Flowco Holdings Inc. New Standards Disclosure
Recently Adopted Accounting Standards
In December 2023, the FASB issued ASU 2023-09, Income Taxes (Topic 740): Improvements to Income Tax Disclosures, which requires disclosure of disaggregated income taxes paid, prescribes standard categories for the components of the effective tax rate reconciliation, and modifies other income tax-related disclosures. ASU 2023-09 is effective for public business entities for fiscal years beginning after December 15, 2024 and December 15, 2025 for all other entities, including EGC companies that elected to use the extended transition period. ASU 2023-09 may be applied prospectively or retrospectively, and allows for early adoption. The Company adopted ASU 2023-09 on
January 1. 2025 for the year ended December 31, 2025, and included the required disclosures in Note 9 – Income Taxes and Tax Receivable Agreement.
In November 2023, the Financial Accounting Standards Board (“FASB”) issued ASU No. 2023-07, Segment Reporting (Topic 280): Improvements to Reportable Segment Disclosures, which improves reportable segment disclosure requirements, primarily through enhanced disclosures about significant segment expenses. The amendments in this update enhance annual and interim disclosure requirements, determine significant segment expense, clarify circumstances in which an entity can disclose multiple segment measures of profit or loss, provide new segment disclosure requirements for entities with a single reportable segment, and contain other disclosure requirements. This update is effective for annual periods beginning after December 15, 2023 and interim periods within fiscal years beginning after December 15, 2024. The adoption of this standard did not have a material effect on the Company's consolidated financial statements, other than the newly required disclosures. See Note 16 – Segment Information for significant expense categories and amounts for each reportable segment that are reviewed by the CODM.
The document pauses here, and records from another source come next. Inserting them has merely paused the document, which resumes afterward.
/-- A candidate has a majority: it is the planet (R293). -/
def State.becomePlanet (s : State) : State :=
  let t := ((s.put F.ORB_STAT_ROLE rolePlanet).satReg R.ORB_ELECT_CNT 1).mark 76
  let t := if s.orb.fromStandby then t.satReg R.ORB_FAILOVER_CNT 1 else t
  let t : State := { t with orb.fromStandby := false }
  ((t.setPlanet (some t.ownMoon)).setStandby none).announce.nameStandby

/-- The vote of a candidate in its own term, with those it has, is a majority. -/
def State.countVotes (s : State) : State := if s.majority (s.orb.votes.length + 1) then s.becomePlanet else s

/-- This N16 stands: its term advances and every member is asked (R293). -/
def State.stand (s : State) (fromStandby : Bool) : State :=
  let t := ((s.wr R.ORB_TERM (s.rd R.ORB_TERM + 1)).put F.ORB_STAT_ROLE roleCandidate).mark 72
  let t : State := { t with
    orb.votes := []
    orb.votedTerm := t.term
    orb.fromStandby := fromStandby }
  (((t.setPlanet none).setStandby none).sendAll t.memberMoons (.candidate t.dirgen)).countVotes

def State.onHello (s : State) (h : OrbHdr) (planetEn : Bool) : State :=
  let m := h.src.toNat
  let t := s.setPeer m { s.peer m with planetEn := planetEn }
  if t.role = rolePlanet ∧ t.standbyMoon.isNone = true ∧ t.orb.standbyDue.isNone = true then t.nameStandby else t

/-- One vote per term, to the first candidate whose DIRGEN is at least this N16's own (R293). -/
def State.onCandidate (s : State) (h : OrbHdr) (dirgen : Nat) : State :=
  let m := h.src.toNat
  let term := h.term.toNat
  if term = s.term ∧ s.orb.votedTerm < term ∧ dirgen ≥ s.dirgen then
    State.sendMsg { s with orb.votedTerm := term } m (.vote term true)
  else s.sendMsg m (.vote term false)

def State.onVote (s : State) (h : OrbHdr) (term : Nat) (granted : Bool) : State :=
  if s.role = roleCandidate ∧ term = s.term ∧ granted = true then
    State.countVotes { s with orb.votes := addOnce s.orb.votes h.src.toNat }
  else s

/-- A PLANET frame of a term at least its own makes this N16 a moon, or the standby that it names (R293). -/
def State.onPlanet (s : State) (h : OrbHdr) (dirgen : Nat) (standby : Option Nat) : State :=
  if h.term.toNat < s.term ∨ s.role = rolePlanet then s
  else
    let mine := standby == some s.ownMoon
    let t := ((s.mark 71).setPlanet (some h.src.toNat)).setStandby standby
    let t := t.put F.ORB_STAT_ROLE (if mine then roleStandby else roleMoon)
    let t : State := if dirgen ≠ t.dirgen ∧ mine = false then { t with orb.dir := [] } else t
    (t.wr64 R.ORB_DIRGEN_LO dirgen).put F.ORB_DIR_STAT_entries t.orb.dir.length

/-! ### The directory (R294, R295) -/

def State.showDir (s : State) : State := s.put F.ORB_DIR_STAT_entries (min s.orb.dir.length (2 ^ 21 - 1))

/-- Puts an entry into the directory or cache, which hold up to 1,048,576; one that is not valid is removed (R294). -/
def State.dirPut (s : State) (e : DirEntry) : State :=
  if e.valid ∧ (mapGet? s.orb.dir e.grn.toNat).isNone = true ∧ s.orb.dir.length ≥ 1048576 then s
  else State.showDir { s with orb.dir := if e.valid then mapPut s.orb.dir e.grn.toNat e else mapDel s.orb.dir e.grn.toNat }

/-- A change of the directory is complete: DIRGEN advances, and every reachable member is told (R295). -/
def State.dirComplete (s : State) (e : DirEntry) : State :=
  let gen := s.dirgen + 1
  let t := (s.wr64 R.ORB_DIRGEN_LO gen).dirPut { e with gen := BitVec.ofNat 64 gen }
  t.sendAll t.reachableMoons (.dirNote gen [e.grn])

/-- A change made while a moon that is to be standby takes its copy goes to that moon too, which is named once it has acknowledged it
(R293, R294). -/
def State.dirLate (s : State) (e : DirEntry) : State :=
  match s.orb.standbyDue with
  | some (m, left) =>
    let due := if left.contains e.grn then left else left ++ [e.grn]
    State.sendMsg { s with orb.standbyDue := some (m, due) } m (.dirCopy s.dirgen [{ e with gen := BitVec.ofNat 64 s.dirgen }])
  | none => s

/-- The planet changes an entry: at once with no standby, else when the standby has acknowledged it (R295). -/
def State.dirApply (s : State) (e : DirEntry) : State :=
  match s.standbyMoon with
  | none => (s.dirComplete e).dirLate e
  | some m =>
    let gen := s.dirgen + s.orb.dirWait.length + 1
    State.sendMsg { s with orb.dirWait := s.orb.dirWait ++ [⟨e⟩] } m (.dirCopy gen [{ e with gen := BitVec.ofNat 64 gen }])

/-- Changes that wait for a standby that is gone complete (R295). -/
def State.dirFlush (s : State) : State :=
  s.orb.dirWait.foldl (fun s w => s.dirComplete w.entry) { s with orb.dirWait := [] }

def noEntry (grn : Word) : DirEntry := ⟨grn, 0, 0, 0, 0, 0, false, false, 0, 0⟩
Recently Issued Accounting Standards Not Yet Adopted
In March 2024, FASB issued ASU No. 2024-01, Compensation- Stock Compensation (Topic 718): Scope Application of Profits Interest and Similar Awards. ASU 2024-01 provides an illustrative example that includes four fact patterns to demonstrate how an entity should apply the scope guidance in paragraph 718-10-15-3 to determine whether a profits interest award should be accounted for in accordance with Topic 718. ASU 2024-01 is effective for public business entities for fiscal years beginning after December 15, 2024 and December 15, 2025 for all other entities. As the Company has elected to use the extended transition period for complying with new or revised accounting standards, this update does not become effective for the Company until fiscal years beginning after December 31,2025. As such, the Company is currently evaluating the impact of ASU 2024-01 on its consolidated financial statements and related disclosures.
In November 2024, the FASB issued ASU 2024-03, Income Statement – Reporting Comprehensive Income-Expense Disaggregation Disclosures (Subtopic 220-40): Disaggregation of Income Statement Expenses. ASU 2024-03 requires companies to disclose, in the notes to the financial statements, specific information about certain costs and expenses at each interim and annual reporting period. This includes disclosing amounts related to employee compensation, depreciation, and intangible asset amortization. In addition, companies will need to provide qualitative description of the amounts remaining in relevant expense captions that are not separately disaggregated quantitatively. ASU 2024-03 is effective for public business entities for annual reporting periods beginning after December 15, 2026, and interim reporting periods beginning after December 15, 2027. Implementation of ASU 2024-03 may be applied prospectively or retrospectively. The Company does not expect the adoption of ASU 2024-03 to have a material impact on its consolidated financial statements.
In September 2025, the FASB issued ASU 2025-06, Intangibles - Goodwill and Other - Internal-Use Software. The targeted improvements in this update aim to better align current software development processes when considering capitalization of internal-use software costs. ASU 2025-06 is effective for public business entities for fiscal years beginning after December 15, 2027 and interim periods within those annual periods. Early adoption is permitted. The Company is evaluating the impact of this standard on its consolidated financial statements.
About New Standards Disclosures
New accounting standards disclosures describe recently adopted pronouncements and those not yet effective, along with management's assessment of their expected impact. This section provides an early warning system for upcoming changes to how a company reports its financial results, often years before the new rules take effect.
Key signals: when management describes a not-yet-adopted standard's impact as "material" or "still being evaluated," it signals potential significant changes to reported metrics upon adoption. Watch for standards that affect a company's core operations — for example, revenue recognition changes for software companies or lease accounting changes for retailers with large store footprints. The transition method chosen (full retrospective versus modified retrospective) affects comparability with prior periods. Companies that delay adoption to the latest permitted date may be struggling with implementation complexity. Compare the disclosed impact assessments against peers in the same industry to gauge whether management's expectations are reasonable.